Cheaper.17
翟彧“你去别院这些天,琅琊王府没什么动静,萧若风似乎不打算退婚了。”
翟彧收敛了笑,指尖在膝头轻轻敲了敲,语气里带着几分沉凝。
翟藤月把玩着翟彧腰间玉佩上的缠枝纹,闻言嗤笑一声,眉眼间闪过一丝不屑。
翟藤月“我早知道这婚他退不了。”
她抬眸看向兄长,眼底翻涌着与她年纪不符的算计。
翟彧看着她胸有成竹的模样,无奈地摇了摇头。
翟彧“世人皆说琅琊王光风霁月,朝臣们也知晓陛下看重他。”
翟彧“盯着他的人很多,青王那边也虎视眈眈。”
翟彧“可我们的探子来报,琅琊王暗中频频扶持景玉王。”
翟彧“细细想来,他似乎并无争夺皇位的野心。”
翟藤月眯了眯眼睛,想起了那日在碉楼小筑,萧若风说他并不觊觎皇位。
当时她只当是戏言,如今想来,倒未必全是假话。
翟藤月“陛下亲自下的圣旨,翟家不能抗旨。”
翟藤月“他若想要登临帝位,我嫁给他,我们翟家自可扶持他登顶。”
翟藤月“但若妄想借我们之力助景玉王上位,萧若风,这如意算盘未免打得太过精明了些。”

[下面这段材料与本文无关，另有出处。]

/-- The passage fill (R352): packed passages, room left, whether one was cut or left out. -/
def passageFill (t : Template) (s : Segment) : List Kept → Nat → Nat → List Packed × Nat × Bool
  | [], room, _ => ([], room, false)
  | k :: rest, room, packed =>
    if t.maxPass ≤ packed then ([], room, true)
    else
      let lb := recordLabel k.bytes
      let label := if s.label then lb.1 else []
      let toks := recordTokens k.bytes
      let w := s.lenA + s.lenB + label.length
      let body := toks.take t.passMax
      let mk := fun (bd : List Nat) => ({ kept := k, label := label, labelBad := lb.2, body := bd } : Packed)
      if w + body.length ≤ room then
        let r := passageFill t s rest (room - (w + body.length)) (packed + 1)
        (mk body :: r.1, r.2.1, r.2.2)
      else if w ≤ room ∧ min t.passMin toks.length ≤ room - w then
        let r := passageFill t s rest 0 (packed + 1)
        (mk (body.take (room - w)) :: r.1, r.2.1, true)
      else ([], room, true)

/-- History tokens kept of h when `keep` fit (R353): the first kept token moves forward to a turn start, unless that leaves fewer
than the mandatory ones. -/
def historyKeep (t : Template) (hist : List Nat) (keep : Nat) : List Nat :=
  let first := hist.length - keep
  match t.turn with
  | none => hist.drop first
  | some tok =>
    let start := fun (j : Nat) => j == 0 || hist.getD (j - 1) 0 == tok
    match ((List.range hist.length).filter fun j => decide (first ≤ j) && start j).head? with
    | some j => if hist.length - j < min t.histMin hist.length then hist.drop first else hist.drop j
    | none => hist.drop first

/-- A run of the literal pool. -/
def Template.run (t : Template) (off len : Nat) : List Nat := (t.pool.drop off).take len

/-- LD of a PACK (R354): its tokens, and where the body of each packed passage begins. -/
def Template.write (t : Template) (hist : List Nat) (ps : List Packed) : List Nat × List Nat :=
  t.segs.foldl (fun (st : List Nat × List Nat) s =>
    if s.kind = 1 then (st.1 ++ t.run s.offA s.lenA, st.2)
    else if s.kind = 2 then (st.1 ++ hist, st.2)
    else ps.foldl (fun (st : List Nat × List Nat) p =>
      let pre := st.1 ++ t.run s.offA s.lenA ++ p.label
      (pre ++ p.body ++ t.run s.offB s.lenB, st.2 ++ [pre.length])) st) ([], [])

/-- An attribution entry (R358). -/
def attribution (t : Template) (p : Packed) (start : Nat) : List Byte :=
  let r := p.kept.bytes
  let stored := (recordTokens r).length
  let len := bits (fieldAt r 0x20 4) 10 0
  let metaBytes := if t.attrib = 2 then (r.drop 0xB40).take len else []
  let flags := p.kept.pos % 2 ^ 16 + (if p.body.length < stored then 2 ^ 16 else 0) + (if p.labelBad then 2 ^ 17 else 0) +
    (if p.kept.death = noEpoch then 0 else 2 ^ 18) + p.kept.cand.setIdx * 2 ^ 24
  fitBytes 64 (le 8 p.kept.cand.id ++ le 4 p.kept.cand.score.toNat ++ le 4 flags ++ le 4 start ++ le 2 p.body.length ++ le 2 stored ++
    le 2 p.label.length ++ le 2 metaBytes.length ++ le 4 p.kept.birth ++ le 4 p.kept.death) ++
  fitBytes (roundUp metaBytes.length 64) metaBytes

/-- PACK once its candidates are prepared (R351 to R357). -/
def packResult (t : Template) (budget : Nat) (hist : List Nat) (p : Prep) : StepResult :=
  let hseg := t.segs.any fun s => s.kind == 2
  let hist := if hseg then hist else []
  let h := hist.length
  let must := min t.histMin h
  let mand := natSum ((t.segs.filter fun s => s.kind == 1).map fun s => s.lenA) + must
  if budget < mand then StepResult.ofCode Codes.budgetSmall
  else
    let room := budget - mand
    let pseg := t.segs.find? fun s => s.kind == 3
    let fill := fun (room : Nat) => match pseg with
      | some s => passageFill t s p.kept room 0
      | none => ([], room, false)
    let early := min h (t.histMin + room)
    let pf := fill (if t.priority then room - (early - must) else room)
    let kept := historyKeep t hist (if t.priority then early else min h (t.histMin + pf.2.1))
    let out := t.write kept pf.1
    let left := if pseg.isSome then p.kept.length - pf.1.length else 0
    let trunc := pf.2.2 || decide (kept.length < h)
    let summary := fitBytes 64 (le 4 pf.1.length ++ le 4 left ++ le 4 p.unseen ++ le 4 p.dups ++ le 4 kept.length ++
      le 4 (h - kept.length) ++ le 4 out.1.length ++ le 4 budget)
    { StepResult.ofCode (if trunc then Codes.packTrunc else Codes.ok) with
      ld := some (kTokens, out.1.length, (out.1.map (le 4)).flatten), rd := some (BitVec.ofNat 64 out.1.length)
      summary := if t.attrib = 0 then [] else summary :: (pf.1.zip out.2).map fun x => attribution t x.1 x.2 }

/-- Declared delivered CCLK of PACK's packing task (R359): `n` entries of LA. -/
def packCclk (t : Template) (budget n : Nat) : Nat :=
  let entry := if t.attrib = 0 then 0 else if t.attrib = 1 then 64 else 64 + roundUp 1216 64
  96 + 16 * t.segs.length + 4 * n + ceilDiv budget 16 +
    ceilDiv (if t.attrib = 0 then 0 else 64 + min n t.maxPass * entry) 64

/-- Declared delivered CCLK of the preparation kernel for `n` entries (R347). -/
def prepCclk (n : Nat) : Nat := 64 + 4 * n

/-- PACK once its candidates are prepared (R351 to R357). -/
def Block.packGo (b : Block) (n : Nat) (i : RInstr) (p : Prep) : Block :=
  let c := b.ctx n
  match b.template c.tenant i.obj with
  | .error e => b.unitResult n (StepResult.ofCode e.1)
  | .ok t =>
    let hist := if t.segs.any (fun s => s.kind == 2) then b.tokensOf n i.lb else []
    let la := if t.segs.any (fun s => s.kind == 3) then (c.list i.la).count else 0
    (b.addTask n 9 0 (packCclk t i.imm32 la) 1).unitResult n (packResult t i.imm32 hist p)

翟家这一代的子女,不论嫡出还是庶出,都各有野心,而且,刀刃从不对内,一致对外。
这是定国公府传了百年的规矩,也是翟家能在天启城屹立不倒的根基。
翟彧身为嫡长子,肩上扛着家族兵权的重任,眼底装的是朝堂风云。
他的野心,是成为北离第一权臣。
旁支的几个弟妹,有的浸淫官场,有的扎根商路,看似各走各的路,实则暗中互通声气,将翟家的触手,悄无声息地伸到了北离的各个角落。
至于翟藤月,则是定国公府全府的掌上明珠。
翟藤月的野心,是成为北离,最尊贵的女人。
马车驶过一条长街,定国公府的朱红大门已然遥遥在望,而门侧那辆绣着琅琊王府纹章的马车,正静静停在那里,像一块投入平静湖面的石子,预示着一场避无可避的交锋。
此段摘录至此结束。